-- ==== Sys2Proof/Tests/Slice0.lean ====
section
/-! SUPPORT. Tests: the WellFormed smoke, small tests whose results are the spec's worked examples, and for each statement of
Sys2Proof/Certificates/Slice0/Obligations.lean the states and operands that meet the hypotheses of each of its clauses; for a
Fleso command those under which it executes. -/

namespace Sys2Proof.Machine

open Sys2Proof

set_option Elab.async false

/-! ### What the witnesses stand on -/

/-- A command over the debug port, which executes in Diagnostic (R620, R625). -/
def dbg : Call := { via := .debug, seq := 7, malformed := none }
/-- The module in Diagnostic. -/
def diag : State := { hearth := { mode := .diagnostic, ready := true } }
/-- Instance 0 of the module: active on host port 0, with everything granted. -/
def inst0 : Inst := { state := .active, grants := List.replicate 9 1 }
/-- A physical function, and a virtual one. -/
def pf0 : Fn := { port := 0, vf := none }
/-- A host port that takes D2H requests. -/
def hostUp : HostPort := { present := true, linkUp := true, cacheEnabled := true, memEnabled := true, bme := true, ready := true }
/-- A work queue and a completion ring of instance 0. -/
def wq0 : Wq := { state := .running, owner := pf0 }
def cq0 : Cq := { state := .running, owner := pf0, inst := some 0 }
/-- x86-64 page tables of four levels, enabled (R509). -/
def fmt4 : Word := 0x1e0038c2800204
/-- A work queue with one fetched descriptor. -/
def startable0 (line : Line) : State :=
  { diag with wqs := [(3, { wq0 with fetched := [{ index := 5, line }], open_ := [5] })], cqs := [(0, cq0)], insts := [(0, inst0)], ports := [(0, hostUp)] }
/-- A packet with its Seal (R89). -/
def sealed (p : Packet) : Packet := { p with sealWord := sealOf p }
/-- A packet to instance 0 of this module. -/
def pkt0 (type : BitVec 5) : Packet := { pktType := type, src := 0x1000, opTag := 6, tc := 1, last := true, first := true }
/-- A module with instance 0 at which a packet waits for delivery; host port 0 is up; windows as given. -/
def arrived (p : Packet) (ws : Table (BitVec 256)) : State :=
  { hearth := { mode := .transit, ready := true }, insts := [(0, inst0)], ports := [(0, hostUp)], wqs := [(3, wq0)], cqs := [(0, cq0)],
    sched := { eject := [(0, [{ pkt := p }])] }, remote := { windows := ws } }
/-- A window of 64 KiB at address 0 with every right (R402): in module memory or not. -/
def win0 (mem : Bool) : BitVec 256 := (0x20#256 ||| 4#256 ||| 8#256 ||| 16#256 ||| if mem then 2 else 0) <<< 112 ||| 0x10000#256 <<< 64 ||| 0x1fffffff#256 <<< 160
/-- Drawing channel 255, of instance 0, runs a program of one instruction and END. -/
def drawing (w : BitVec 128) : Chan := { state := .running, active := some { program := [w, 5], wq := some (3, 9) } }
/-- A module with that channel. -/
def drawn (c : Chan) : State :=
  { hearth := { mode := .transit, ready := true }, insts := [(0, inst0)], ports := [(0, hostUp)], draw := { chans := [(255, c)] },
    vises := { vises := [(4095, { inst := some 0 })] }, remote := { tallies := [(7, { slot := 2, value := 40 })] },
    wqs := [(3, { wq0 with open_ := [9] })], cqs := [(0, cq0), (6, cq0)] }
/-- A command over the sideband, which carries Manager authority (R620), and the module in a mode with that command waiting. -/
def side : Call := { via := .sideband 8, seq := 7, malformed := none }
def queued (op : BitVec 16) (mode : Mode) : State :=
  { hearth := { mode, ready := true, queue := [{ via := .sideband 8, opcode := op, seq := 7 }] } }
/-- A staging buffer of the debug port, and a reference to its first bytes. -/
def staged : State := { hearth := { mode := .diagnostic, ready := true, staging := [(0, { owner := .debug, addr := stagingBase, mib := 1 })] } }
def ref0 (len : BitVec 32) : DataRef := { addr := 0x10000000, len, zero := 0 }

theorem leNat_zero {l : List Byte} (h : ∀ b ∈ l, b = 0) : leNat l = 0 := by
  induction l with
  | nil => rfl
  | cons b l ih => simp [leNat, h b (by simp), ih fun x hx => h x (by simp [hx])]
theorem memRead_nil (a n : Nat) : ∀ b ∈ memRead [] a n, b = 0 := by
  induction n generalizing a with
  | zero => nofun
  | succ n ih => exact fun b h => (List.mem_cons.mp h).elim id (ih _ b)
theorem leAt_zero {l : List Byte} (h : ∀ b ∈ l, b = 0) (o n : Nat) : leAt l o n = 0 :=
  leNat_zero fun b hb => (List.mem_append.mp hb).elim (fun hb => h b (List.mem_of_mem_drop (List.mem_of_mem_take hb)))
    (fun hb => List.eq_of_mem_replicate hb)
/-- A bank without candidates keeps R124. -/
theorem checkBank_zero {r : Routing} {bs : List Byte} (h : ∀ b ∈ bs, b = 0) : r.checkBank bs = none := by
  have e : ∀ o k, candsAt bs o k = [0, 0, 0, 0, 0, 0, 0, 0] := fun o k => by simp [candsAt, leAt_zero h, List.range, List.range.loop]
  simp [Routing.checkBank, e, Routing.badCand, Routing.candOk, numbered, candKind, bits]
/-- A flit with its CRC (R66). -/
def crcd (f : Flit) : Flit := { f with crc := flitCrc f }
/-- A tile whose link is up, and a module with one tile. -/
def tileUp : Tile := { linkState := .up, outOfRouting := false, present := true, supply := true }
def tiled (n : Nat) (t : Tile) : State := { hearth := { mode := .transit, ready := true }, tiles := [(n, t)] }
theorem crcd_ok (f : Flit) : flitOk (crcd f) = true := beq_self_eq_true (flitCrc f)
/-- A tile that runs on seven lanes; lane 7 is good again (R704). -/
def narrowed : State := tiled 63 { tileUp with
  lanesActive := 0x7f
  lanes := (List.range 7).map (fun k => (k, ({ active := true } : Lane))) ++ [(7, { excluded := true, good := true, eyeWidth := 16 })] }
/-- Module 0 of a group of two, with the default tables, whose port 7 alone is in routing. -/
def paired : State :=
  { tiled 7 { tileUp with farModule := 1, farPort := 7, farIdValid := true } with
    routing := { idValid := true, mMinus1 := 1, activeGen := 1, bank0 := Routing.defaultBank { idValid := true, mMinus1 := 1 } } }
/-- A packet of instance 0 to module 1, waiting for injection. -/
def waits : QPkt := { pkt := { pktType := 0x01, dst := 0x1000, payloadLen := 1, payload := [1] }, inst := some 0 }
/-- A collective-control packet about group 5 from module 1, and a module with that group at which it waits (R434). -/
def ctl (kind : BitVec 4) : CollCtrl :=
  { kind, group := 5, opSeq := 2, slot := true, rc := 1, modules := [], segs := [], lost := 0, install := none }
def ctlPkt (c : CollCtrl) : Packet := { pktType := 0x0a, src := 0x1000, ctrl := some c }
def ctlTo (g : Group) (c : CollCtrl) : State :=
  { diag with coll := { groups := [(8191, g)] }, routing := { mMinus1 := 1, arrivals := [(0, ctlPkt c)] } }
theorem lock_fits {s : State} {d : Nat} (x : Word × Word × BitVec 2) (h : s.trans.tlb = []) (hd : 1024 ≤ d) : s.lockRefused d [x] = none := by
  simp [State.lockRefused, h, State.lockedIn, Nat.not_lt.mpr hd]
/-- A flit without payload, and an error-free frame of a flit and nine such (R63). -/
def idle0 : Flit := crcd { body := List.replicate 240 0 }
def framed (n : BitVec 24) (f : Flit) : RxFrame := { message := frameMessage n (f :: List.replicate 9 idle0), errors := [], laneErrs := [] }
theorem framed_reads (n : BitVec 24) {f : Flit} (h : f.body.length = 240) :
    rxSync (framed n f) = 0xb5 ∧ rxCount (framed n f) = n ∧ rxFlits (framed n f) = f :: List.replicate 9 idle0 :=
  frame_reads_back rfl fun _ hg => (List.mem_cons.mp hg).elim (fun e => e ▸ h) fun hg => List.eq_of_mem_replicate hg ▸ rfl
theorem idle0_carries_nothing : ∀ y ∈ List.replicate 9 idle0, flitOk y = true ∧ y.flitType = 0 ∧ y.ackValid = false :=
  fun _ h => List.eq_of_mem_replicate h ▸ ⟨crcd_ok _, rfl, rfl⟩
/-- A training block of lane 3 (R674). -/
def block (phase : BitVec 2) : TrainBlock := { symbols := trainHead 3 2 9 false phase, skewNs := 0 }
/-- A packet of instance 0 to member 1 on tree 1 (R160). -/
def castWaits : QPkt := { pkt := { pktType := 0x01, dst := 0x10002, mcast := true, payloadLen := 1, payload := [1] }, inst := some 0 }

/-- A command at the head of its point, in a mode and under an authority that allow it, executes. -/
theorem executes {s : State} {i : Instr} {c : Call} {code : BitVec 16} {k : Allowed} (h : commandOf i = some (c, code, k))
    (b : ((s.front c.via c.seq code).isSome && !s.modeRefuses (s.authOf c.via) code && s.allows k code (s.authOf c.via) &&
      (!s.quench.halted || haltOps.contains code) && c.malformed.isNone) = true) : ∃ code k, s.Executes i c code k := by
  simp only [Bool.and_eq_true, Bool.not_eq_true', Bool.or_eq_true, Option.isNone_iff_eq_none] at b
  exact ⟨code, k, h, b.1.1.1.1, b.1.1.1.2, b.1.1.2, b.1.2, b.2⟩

Exercise details:
Retype exactly the lines above, from the one with "Fleso command those" through the one with "in Diagnostic. -/", inclusive.

Completed task:
Fleso command those under which it executes. -/

namespace Sys2Proof.Machine

open Sys2Proof

set_option Elab.async false

/-! ### What the witnesses stand on -/

/-- A command over the debug port, which executes in Diagnostic (R620, R625). -/
def dbg : Call := { via := .debug, seq := 7, malformed := none }
/-- The module in Diagnostic. -/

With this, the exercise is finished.